Dataset entries
====================

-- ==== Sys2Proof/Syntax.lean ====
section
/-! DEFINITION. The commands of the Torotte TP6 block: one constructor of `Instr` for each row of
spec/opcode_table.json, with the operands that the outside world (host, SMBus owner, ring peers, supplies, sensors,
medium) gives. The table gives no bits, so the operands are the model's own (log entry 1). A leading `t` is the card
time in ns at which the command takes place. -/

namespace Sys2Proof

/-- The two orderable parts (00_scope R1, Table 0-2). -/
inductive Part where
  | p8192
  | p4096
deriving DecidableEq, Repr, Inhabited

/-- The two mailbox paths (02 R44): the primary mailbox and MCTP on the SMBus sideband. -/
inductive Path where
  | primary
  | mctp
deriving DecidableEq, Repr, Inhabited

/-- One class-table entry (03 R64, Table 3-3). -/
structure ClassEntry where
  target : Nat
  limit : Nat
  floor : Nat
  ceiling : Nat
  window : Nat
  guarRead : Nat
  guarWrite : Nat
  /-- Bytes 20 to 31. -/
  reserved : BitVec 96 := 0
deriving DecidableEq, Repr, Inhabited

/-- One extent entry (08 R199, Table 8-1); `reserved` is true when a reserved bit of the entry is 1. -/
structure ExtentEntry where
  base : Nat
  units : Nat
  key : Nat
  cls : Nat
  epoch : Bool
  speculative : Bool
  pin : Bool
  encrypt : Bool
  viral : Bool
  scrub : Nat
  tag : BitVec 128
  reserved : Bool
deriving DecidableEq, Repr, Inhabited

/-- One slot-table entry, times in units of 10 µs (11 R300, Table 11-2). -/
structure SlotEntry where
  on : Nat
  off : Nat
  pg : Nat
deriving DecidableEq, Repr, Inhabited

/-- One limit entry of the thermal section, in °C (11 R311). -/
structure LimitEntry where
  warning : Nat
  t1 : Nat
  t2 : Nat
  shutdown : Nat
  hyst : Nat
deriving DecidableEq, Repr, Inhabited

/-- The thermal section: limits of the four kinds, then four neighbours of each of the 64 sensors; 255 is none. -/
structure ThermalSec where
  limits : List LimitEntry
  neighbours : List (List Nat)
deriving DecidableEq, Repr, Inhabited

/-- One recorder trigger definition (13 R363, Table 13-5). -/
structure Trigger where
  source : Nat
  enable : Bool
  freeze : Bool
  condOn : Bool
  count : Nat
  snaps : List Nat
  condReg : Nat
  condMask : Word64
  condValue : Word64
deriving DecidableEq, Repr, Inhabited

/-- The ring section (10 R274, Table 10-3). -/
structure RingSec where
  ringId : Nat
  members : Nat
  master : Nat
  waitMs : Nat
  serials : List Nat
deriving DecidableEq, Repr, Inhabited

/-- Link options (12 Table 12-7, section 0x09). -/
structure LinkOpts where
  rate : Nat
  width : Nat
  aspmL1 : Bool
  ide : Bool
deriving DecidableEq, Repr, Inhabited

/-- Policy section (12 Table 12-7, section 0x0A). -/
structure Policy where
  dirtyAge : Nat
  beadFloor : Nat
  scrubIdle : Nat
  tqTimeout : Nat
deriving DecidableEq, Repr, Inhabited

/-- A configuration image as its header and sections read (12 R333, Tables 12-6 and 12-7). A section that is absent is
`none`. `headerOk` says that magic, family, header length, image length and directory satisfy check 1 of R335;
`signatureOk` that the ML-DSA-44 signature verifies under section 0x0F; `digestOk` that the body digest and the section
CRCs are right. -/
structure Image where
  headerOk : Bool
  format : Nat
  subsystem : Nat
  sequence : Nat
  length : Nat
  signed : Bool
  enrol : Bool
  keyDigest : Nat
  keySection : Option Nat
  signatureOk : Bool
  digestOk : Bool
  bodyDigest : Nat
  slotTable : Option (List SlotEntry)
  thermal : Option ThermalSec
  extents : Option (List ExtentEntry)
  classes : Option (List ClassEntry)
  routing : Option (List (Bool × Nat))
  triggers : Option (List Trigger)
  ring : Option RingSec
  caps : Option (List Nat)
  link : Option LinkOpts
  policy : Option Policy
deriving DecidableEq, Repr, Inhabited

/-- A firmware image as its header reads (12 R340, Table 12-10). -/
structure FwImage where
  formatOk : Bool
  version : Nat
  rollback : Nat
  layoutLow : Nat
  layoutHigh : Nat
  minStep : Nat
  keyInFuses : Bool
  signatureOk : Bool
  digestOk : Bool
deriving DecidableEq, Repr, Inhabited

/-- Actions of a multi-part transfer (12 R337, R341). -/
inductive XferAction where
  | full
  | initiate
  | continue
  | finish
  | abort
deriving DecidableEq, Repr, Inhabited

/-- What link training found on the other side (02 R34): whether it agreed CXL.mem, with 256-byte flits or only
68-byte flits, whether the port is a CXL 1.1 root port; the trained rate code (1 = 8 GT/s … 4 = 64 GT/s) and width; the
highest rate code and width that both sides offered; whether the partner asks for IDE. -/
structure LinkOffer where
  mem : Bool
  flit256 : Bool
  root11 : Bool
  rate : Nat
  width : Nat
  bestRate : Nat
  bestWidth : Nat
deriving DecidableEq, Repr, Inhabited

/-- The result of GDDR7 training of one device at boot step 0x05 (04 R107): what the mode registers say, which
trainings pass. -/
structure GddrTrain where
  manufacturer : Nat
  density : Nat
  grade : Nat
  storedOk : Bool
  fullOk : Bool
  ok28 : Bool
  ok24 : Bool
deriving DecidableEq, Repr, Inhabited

====================

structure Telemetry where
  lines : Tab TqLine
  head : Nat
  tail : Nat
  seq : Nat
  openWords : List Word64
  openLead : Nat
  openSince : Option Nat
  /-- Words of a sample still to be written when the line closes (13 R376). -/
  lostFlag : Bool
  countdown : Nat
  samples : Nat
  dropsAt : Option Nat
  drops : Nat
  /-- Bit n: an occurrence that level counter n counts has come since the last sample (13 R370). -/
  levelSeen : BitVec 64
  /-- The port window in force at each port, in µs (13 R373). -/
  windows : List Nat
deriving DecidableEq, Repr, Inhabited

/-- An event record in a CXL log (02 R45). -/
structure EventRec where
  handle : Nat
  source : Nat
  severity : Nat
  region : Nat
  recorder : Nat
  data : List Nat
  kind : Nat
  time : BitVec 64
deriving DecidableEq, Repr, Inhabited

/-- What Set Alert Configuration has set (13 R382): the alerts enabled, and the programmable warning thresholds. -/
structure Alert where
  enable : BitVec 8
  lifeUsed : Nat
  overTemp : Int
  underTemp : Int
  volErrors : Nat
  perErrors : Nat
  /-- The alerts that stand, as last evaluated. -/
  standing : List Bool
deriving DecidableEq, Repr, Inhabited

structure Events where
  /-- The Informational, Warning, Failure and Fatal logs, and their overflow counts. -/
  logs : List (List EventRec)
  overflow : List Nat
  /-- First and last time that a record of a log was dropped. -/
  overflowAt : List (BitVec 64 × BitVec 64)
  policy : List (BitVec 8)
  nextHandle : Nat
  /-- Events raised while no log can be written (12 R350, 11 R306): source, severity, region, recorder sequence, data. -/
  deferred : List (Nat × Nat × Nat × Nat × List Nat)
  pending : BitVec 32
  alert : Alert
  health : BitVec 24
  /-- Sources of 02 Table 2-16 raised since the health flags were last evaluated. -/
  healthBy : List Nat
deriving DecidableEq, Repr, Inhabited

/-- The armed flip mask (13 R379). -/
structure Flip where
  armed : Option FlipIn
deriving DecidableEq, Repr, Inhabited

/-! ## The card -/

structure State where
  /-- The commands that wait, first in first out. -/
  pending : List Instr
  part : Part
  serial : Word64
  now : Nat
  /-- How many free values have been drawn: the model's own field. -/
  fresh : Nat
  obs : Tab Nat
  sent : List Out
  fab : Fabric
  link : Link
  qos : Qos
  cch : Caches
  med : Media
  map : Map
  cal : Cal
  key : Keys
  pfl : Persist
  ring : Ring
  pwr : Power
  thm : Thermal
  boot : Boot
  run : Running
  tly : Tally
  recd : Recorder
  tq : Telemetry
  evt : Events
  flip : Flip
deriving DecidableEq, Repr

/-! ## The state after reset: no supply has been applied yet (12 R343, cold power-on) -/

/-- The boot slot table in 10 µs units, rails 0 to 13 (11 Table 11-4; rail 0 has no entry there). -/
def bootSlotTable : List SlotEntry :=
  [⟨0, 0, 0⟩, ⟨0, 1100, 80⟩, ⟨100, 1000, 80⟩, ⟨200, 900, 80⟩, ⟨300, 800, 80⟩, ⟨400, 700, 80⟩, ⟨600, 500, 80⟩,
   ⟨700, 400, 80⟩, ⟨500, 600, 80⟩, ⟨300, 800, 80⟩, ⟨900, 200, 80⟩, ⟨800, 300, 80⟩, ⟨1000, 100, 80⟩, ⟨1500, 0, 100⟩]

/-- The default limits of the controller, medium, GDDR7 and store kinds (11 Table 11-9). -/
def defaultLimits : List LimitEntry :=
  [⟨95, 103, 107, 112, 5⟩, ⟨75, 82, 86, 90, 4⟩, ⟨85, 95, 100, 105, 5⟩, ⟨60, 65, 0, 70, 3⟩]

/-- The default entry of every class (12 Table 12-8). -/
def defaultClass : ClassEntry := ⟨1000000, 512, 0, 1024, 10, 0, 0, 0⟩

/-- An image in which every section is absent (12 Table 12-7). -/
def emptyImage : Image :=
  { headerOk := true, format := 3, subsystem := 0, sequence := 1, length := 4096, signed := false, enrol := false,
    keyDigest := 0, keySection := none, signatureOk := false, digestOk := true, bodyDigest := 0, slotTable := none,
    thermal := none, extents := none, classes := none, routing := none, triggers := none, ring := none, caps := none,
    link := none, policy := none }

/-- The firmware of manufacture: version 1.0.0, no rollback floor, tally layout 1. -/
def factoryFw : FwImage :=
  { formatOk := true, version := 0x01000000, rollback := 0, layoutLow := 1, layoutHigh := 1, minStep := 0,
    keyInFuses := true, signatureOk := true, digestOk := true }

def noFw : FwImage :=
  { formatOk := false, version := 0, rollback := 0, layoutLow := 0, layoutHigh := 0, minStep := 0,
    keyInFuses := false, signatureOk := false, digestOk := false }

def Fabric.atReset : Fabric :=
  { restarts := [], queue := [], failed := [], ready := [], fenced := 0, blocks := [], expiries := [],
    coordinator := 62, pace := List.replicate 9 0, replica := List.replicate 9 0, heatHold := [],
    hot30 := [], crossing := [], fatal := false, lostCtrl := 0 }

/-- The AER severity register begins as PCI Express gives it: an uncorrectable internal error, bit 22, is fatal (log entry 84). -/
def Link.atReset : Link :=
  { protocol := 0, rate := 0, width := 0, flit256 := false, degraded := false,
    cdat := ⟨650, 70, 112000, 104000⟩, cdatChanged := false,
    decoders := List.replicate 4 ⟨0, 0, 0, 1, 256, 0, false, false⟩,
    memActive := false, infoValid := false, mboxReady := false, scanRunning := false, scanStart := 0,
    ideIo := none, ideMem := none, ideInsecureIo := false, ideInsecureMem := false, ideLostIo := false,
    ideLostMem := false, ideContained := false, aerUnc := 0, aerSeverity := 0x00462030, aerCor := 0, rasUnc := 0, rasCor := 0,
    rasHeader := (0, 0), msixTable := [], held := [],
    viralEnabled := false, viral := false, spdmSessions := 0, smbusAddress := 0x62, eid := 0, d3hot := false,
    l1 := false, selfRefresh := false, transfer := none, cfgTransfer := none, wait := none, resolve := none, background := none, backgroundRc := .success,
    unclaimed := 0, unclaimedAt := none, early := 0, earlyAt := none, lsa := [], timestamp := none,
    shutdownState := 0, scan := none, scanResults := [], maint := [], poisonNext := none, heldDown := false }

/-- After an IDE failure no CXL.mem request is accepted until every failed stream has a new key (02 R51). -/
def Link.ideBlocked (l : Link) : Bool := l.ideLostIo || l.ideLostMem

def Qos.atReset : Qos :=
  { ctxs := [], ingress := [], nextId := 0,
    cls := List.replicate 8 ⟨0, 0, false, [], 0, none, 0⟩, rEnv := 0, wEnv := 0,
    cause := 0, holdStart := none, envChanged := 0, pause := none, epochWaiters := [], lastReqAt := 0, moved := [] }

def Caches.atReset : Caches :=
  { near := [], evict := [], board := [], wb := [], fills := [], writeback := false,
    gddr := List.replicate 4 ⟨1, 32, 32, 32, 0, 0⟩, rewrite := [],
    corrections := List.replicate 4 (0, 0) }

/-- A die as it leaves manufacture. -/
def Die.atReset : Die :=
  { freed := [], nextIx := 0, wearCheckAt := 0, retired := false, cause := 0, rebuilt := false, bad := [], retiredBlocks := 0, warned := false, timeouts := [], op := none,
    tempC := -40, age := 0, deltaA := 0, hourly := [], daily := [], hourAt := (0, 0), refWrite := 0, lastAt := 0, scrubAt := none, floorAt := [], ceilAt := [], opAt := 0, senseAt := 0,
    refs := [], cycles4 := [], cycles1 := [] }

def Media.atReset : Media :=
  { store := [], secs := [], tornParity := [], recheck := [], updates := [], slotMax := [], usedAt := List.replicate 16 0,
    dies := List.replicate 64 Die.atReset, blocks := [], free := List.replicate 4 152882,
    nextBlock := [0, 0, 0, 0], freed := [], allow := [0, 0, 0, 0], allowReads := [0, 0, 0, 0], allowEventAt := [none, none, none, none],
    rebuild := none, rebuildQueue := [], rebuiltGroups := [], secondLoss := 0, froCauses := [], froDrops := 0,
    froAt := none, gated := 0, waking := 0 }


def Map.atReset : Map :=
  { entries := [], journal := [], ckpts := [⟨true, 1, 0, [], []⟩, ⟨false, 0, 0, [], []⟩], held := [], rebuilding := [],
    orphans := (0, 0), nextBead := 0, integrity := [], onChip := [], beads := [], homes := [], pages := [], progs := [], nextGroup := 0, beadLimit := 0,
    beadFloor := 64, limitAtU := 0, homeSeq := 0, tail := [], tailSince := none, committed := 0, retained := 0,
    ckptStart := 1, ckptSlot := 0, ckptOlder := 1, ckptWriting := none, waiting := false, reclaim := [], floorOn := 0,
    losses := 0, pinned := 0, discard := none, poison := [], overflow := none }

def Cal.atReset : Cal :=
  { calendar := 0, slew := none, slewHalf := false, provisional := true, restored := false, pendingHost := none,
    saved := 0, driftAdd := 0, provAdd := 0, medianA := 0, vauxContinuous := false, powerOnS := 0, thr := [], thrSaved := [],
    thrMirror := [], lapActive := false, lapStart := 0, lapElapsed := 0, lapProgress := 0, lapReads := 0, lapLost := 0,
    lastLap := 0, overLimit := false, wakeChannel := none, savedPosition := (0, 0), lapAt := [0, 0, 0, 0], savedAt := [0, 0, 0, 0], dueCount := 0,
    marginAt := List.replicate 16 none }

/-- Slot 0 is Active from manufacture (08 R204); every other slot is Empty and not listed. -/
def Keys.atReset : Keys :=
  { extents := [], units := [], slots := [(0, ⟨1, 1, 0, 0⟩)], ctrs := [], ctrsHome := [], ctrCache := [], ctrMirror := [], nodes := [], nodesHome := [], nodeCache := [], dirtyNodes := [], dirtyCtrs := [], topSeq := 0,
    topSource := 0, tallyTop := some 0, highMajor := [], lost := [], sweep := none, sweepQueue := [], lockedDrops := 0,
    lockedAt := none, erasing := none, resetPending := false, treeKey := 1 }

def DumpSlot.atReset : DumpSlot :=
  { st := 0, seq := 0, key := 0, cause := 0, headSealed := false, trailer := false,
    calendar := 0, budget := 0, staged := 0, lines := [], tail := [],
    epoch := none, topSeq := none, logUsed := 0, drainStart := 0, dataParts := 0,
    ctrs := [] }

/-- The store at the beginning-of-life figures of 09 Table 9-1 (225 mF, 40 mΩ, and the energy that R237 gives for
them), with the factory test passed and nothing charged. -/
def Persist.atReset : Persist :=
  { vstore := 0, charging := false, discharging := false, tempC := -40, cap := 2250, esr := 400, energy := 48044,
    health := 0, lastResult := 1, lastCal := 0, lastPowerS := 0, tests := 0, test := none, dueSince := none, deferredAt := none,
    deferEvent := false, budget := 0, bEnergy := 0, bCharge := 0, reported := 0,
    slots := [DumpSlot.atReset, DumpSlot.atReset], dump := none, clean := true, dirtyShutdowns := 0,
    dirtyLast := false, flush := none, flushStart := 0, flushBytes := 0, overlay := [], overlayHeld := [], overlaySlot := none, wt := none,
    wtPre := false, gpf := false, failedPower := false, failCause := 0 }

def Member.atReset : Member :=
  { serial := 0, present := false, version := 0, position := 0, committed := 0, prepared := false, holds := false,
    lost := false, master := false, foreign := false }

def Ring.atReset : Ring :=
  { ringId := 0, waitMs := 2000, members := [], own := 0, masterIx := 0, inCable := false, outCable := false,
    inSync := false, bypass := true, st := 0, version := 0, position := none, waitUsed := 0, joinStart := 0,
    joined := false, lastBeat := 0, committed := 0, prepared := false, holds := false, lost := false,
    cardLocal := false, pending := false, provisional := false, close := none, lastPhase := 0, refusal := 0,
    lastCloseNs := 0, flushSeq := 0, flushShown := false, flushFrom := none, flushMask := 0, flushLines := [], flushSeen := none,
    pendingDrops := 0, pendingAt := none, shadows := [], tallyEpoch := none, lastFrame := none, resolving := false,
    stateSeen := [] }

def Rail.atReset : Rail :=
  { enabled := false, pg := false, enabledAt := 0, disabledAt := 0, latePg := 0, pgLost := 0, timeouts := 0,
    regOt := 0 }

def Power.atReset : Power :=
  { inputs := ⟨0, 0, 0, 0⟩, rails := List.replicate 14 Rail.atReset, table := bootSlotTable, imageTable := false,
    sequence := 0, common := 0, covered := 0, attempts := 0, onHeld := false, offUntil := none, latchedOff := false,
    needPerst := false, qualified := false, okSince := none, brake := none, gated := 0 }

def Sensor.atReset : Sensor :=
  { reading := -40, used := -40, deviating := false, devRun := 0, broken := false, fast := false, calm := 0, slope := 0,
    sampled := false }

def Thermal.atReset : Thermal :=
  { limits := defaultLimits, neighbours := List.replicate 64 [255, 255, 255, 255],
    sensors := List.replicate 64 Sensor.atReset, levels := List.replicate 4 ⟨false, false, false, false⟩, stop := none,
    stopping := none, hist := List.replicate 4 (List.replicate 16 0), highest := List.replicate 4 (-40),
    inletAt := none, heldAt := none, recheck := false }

====================

What is being asked:
If a line in the records above has the word "transfer", copy it.

Reply:
/-- Actions of a multi-part transfer (12 R337, R341). -/
    l1 := false, selfRefresh := false, transfer := none, cfgTransfer := none, wait := none, resolve := none, background := none, backgroundRc := .success,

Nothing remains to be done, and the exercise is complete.